■ WORK ORDER
A verbatim copy of every entry is required. Produce it now.

++++++++++++++++++++

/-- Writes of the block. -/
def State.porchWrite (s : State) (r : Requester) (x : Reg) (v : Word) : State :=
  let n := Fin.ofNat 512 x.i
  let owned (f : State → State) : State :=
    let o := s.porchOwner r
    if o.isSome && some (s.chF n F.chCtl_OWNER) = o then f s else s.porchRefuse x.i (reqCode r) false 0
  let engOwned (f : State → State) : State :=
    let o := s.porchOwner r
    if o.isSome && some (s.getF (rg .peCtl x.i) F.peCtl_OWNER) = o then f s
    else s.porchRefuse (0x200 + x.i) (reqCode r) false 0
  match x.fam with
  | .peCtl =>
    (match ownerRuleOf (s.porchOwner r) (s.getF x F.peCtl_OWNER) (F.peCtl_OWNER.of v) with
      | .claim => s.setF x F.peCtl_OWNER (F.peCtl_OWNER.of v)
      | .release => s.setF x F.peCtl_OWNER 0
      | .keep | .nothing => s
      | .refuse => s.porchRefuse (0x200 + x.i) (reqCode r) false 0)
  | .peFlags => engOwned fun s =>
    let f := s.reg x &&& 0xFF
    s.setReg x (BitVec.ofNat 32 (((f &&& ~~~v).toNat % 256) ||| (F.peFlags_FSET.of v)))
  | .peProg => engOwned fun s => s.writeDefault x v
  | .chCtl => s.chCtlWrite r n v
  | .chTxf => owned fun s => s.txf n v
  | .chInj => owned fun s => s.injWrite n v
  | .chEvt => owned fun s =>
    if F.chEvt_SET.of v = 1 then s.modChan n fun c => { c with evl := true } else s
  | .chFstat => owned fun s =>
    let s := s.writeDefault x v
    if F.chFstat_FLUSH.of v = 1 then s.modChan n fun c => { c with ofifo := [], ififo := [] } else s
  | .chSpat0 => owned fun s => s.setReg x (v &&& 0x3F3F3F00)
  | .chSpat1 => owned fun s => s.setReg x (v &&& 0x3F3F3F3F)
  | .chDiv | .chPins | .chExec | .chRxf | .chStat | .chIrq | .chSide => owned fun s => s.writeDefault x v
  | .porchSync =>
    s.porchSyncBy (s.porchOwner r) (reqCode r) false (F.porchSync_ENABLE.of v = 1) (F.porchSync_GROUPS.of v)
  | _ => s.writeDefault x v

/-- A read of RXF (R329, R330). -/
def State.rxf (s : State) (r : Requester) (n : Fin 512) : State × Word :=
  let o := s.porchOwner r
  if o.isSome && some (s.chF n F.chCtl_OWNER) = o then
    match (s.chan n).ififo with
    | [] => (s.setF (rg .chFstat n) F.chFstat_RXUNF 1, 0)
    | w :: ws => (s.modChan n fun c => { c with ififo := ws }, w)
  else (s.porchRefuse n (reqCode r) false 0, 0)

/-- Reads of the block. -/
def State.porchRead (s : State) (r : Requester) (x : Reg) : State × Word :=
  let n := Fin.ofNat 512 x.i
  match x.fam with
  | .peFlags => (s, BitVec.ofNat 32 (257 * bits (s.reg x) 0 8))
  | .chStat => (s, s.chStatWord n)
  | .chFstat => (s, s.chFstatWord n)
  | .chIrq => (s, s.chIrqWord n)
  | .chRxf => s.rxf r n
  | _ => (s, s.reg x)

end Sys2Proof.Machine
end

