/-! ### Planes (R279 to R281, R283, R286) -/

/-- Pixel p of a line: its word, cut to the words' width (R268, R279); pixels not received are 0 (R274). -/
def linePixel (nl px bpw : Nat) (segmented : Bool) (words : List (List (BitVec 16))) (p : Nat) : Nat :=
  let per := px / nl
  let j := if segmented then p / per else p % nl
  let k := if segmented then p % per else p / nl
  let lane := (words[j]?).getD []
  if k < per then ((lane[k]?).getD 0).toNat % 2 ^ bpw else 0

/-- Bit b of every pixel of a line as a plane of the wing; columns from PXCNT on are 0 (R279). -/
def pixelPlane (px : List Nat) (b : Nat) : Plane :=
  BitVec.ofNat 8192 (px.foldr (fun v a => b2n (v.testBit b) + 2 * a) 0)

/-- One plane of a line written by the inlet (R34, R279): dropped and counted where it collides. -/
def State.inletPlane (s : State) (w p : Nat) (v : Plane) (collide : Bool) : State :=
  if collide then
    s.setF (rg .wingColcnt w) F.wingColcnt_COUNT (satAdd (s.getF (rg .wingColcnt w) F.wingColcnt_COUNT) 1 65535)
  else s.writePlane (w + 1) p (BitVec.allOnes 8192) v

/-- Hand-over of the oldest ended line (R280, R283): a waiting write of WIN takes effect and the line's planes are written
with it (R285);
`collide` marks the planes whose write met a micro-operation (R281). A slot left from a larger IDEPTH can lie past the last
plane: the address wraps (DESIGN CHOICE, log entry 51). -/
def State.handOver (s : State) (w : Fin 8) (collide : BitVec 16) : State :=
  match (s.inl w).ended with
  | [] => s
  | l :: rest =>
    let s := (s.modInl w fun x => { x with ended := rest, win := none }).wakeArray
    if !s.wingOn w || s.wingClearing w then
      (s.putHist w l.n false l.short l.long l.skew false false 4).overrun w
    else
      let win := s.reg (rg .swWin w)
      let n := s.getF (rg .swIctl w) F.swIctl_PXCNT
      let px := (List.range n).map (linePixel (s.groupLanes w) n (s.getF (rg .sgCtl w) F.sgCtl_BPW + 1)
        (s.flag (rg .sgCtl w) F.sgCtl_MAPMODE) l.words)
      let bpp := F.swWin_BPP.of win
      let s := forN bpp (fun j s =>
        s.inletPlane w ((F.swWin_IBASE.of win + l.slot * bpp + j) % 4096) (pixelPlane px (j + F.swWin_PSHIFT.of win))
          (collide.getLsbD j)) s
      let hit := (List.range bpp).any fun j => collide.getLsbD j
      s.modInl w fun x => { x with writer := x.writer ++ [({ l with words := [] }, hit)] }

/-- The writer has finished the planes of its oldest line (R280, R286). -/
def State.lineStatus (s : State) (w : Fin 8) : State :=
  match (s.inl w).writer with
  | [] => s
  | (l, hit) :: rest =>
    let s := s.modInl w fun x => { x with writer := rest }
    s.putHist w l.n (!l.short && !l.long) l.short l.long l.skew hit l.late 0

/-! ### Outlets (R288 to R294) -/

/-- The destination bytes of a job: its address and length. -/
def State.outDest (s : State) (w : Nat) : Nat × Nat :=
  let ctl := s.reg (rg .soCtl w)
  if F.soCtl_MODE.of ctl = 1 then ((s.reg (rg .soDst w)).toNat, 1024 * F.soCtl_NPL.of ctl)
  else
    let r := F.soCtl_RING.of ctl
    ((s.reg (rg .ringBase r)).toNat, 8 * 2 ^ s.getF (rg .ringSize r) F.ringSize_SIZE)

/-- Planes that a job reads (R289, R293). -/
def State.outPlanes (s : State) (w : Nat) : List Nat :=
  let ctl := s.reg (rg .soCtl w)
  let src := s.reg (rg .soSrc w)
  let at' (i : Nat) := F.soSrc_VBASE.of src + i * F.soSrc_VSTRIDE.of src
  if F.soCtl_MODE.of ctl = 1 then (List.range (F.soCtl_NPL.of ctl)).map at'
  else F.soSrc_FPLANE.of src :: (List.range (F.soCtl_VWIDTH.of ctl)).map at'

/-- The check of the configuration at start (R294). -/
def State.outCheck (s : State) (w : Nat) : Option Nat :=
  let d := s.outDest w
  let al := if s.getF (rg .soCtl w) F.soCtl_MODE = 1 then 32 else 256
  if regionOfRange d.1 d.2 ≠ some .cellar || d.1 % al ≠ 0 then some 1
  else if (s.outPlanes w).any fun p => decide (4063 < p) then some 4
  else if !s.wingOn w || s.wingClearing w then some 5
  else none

++++++++++++++++++++

■ RESULT OF THE EXERCISE
/-- Writes of the block. -/
def State.porchWrite (s : State) (r : Requester) (x : Reg) (v : Word) : State :=
  let n := Fin.ofNat 512 x.i
  let owned (f : State → State) : State :=
    let o := s.porchOwner r
    if o.isSome && some (s.chF n F.chCtl_OWNER) = o then f s else s.porchRefuse x.i (reqCode r) false 0
  let engOwned (f : State → State) : State :=
    let o := s.porchOwner r
    if o.isSome && some (s.getF (rg .peCtl x.i) F.peCtl_OWNER) = o then f s
    else s.porchRefuse (0x200 + x.i) (reqCode r) false 0
  match x.fam with
  | .peCtl =>
    (match ownerRuleOf (s.porchOwner r) (s.getF x F.peCtl_OWNER) (F.peCtl_OWNER.of v) with
      | .claim => s.setF x F.peCtl_OWNER (F.peCtl_OWNER.of v)
      | .release => s.setF x F.peCtl_OWNER 0
      | .keep | .nothing => s
      | .refuse => s.porchRefuse (0x200 + x.i) (reqCode r) false 0)
  | .peFlags => engOwned fun s =>
    let f := s.reg x &&& 0xFF
    s.setReg x (BitVec.ofNat 32 (((f &&& ~~~v).toNat % 256) ||| (F.peFlags_FSET.of v)))
  | .peProg => engOwned fun s => s.writeDefault x v
  | .chCtl => s.chCtlWrite r n v
  | .chTxf => owned fun s => s.txf n v
  | .chInj => owned fun s => s.injWrite n v
  | .chEvt => owned fun s =>
    if F.chEvt_SET.of v = 1 then s.modChan n fun c => { c with evl := true } else s
  | .chFstat => owned fun s =>
    let s := s.writeDefault x v
    if F.chFstat_FLUSH.of v = 1 then s.modChan n fun c => { c with ofifo := [], ififo := [] } else s
  | .chSpat0 => owned fun s => s.setReg x (v &&& 0x3F3F3F00)
  | .chSpat1 => owned fun s => s.setReg x (v &&& 0x3F3F3F3F)
  | .chDiv | .chPins | .chExec | .chRxf | .chStat | .chIrq | .chSide => owned fun s => s.writeDefault x v
  | .porchSync =>
    s.porchSyncBy (s.porchOwner r) (reqCode r) false (F.porchSync_ENABLE.of v = 1) (F.porchSync_GROUPS.of v)
  | _ => s.writeDefault x v

/-- A read of RXF (R329, R330). -/
def State.rxf (s : State) (r : Requester) (n : Fin 512) : State × Word :=
  let o := s.porchOwner r
  if o.isSome && some (s.chF n F.chCtl_OWNER) = o then
    match (s.chan n).ififo with
    | [] => (s.setF (rg .chFstat n) F.chFstat_RXUNF 1, 0)
    | w :: ws => (s.modChan n fun c => { c with ififo := ws }, w)
  else (s.porchRefuse n (reqCode r) false 0, 0)

/-- Reads of the block. -/
def State.porchRead (s : State) (r : Requester) (x : Reg) : State × Word :=
  let n := Fin.ofNat 512 x.i
  match x.fam with
  | .peFlags => (s, BitVec.ofNat 32 (257 * bits (s.reg x) 0 8))
  | .chStat => (s, s.chStatWord n)
  | .chFstat => (s, s.chFstatWord n)
  | .chIrq => (s, s.chIrqWord n)
  | .chRxf => s.rxf r n
  | _ => (s, s.reg x)

end Sys2Proof.Machine
end

/-! ### Planes (R279 to R281, R283, R286) -/

/-- Pixel p of a line: its word, cut to the words' width (R268, R279); pixels not received are 0 (R274). -/
def linePixel (nl px bpw : Nat) (segmented : Bool) (words : List (List (BitVec 16))) (p : Nat) : Nat :=
  let per := px / nl
  let j := if segmented then p / per else p % nl
  let k := if segmented then p % per else p / nl
  let lane := (words[j]?).getD []
  if k < per then ((lane[k]?).getD 0).toNat % 2 ^ bpw else 0

/-- Bit b of every pixel of a line as a plane of the wing; columns from PXCNT on are 0 (R279). -/
def pixelPlane (px : List Nat) (b : Nat) : Plane :=
  BitVec.ofNat 8192 (px.foldr (fun v a => b2n (v.testBit b) + 2 * a) 0)

/-- One plane of a line written by the inlet (R34, R279): dropped and counted where it collides. -/
def State.inletPlane (s : State) (w p : Nat) (v : Plane) (collide : Bool) : State :=
  if collide then
    s.setF (rg .wingColcnt w) F.wingColcnt_COUNT (satAdd (s.getF (rg .wingColcnt w) F.wingColcnt_COUNT) 1 65535)
  else s.writePlane (w + 1) p (BitVec.allOnes 8192) v

/-- Hand-over of the oldest ended line (R280, R283): a waiting write of WIN takes effect and the line's planes are written
with it (R285);
`collide` marks the planes whose write met a micro-operation (R281). A slot left from a larger IDEPTH can lie past the last
plane: the address wraps (DESIGN CHOICE, log entry 51). -/
def State.handOver (s : State) (w : Fin 8) (collide : BitVec 16) : State :=
  match (s.inl w).ended with
  | [] => s
  | l :: rest =>
    let s := (s.modInl w fun x => { x with ended := rest, win := none }).wakeArray
    if !s.wingOn w || s.wingClearing w then
      (s.putHist w l.n false l.short l.long l.skew false false 4).overrun w
    else
      let win := s.reg (rg .swWin w)
      let n := s.getF (rg .swIctl w) F.swIctl_PXCNT
      let px := (List.range n).map (linePixel (s.groupLanes w) n (s.getF (rg .sgCtl w) F.sgCtl_BPW + 1)
        (s.flag (rg .sgCtl w) F.sgCtl_MAPMODE) l.words)
      let bpp := F.swWin_BPP.of win
      let s := forN bpp (fun j s =>
        s.inletPlane w ((F.swWin_IBASE.of win + l.slot * bpp + j) % 4096) (pixelPlane px (j + F.swWin_PSHIFT.of win))
          (collide.getLsbD j)) s
      let hit := (List.range bpp).any fun j => collide.getLsbD j
      s.modInl w fun x => { x with writer := x.writer ++ [({ l with words := [] }, hit)] }

/-- The writer has finished the planes of its oldest line (R280, R286). -/
def State.lineStatus (s : State) (w : Fin 8) : State :=
  match (s.inl w).writer with
  | [] => s
  | (l, hit) :: rest =>
    let s := s.modInl w fun x => { x with writer := rest }
    s.putHist w l.n (!l.short && !l.long) l.short l.long l.skew hit l.late 0

/-! ### Outlets (R288 to R294) -/

/-- The destination bytes of a job: its address and length. -/
def State.outDest (s : State) (w : Nat) : Nat × Nat :=
  let ctl := s.reg (rg .soCtl w)
  if F.soCtl_MODE.of ctl = 1 then ((s.reg (rg .soDst w)).toNat, 1024 * F.soCtl_NPL.of ctl)
  else
    let r := F.soCtl_RING.of ctl
    ((s.reg (rg .ringBase r)).toNat, 8 * 2 ^ s.getF (rg .ringSize r) F.ringSize_SIZE)

/-- Planes that a job reads (R289, R293). -/
def State.outPlanes (s : State) (w : Nat) : List Nat :=
  let ctl := s.reg (rg .soCtl w)
  let src := s.reg (rg .soSrc w)
  let at' (i : Nat) := F.soSrc_VBASE.of src + i * F.soSrc_VSTRIDE.of src
  if F.soCtl_MODE.of ctl = 1 then (List.range (F.soCtl_NPL.of ctl)).map at'
  else F.soSrc_FPLANE.of src :: (List.range (F.soCtl_VWIDTH.of ctl)).map at'

/-- The check of the configuration at start (R294). -/
def State.outCheck (s : State) (w : Nat) : Option Nat :=
  let d := s.outDest w
  let al := if s.getF (rg .soCtl w) F.soCtl_MODE = 1 then 32 else 256
  if regionOfRange d.1 d.2 ≠ some .cellar || d.1 % al ≠ 0 then some 1
  else if (s.outPlanes w).any fun p => decide (4063 < p) then some 4
  else if !s.wingOn w || s.wingClearing w then some 5
  else none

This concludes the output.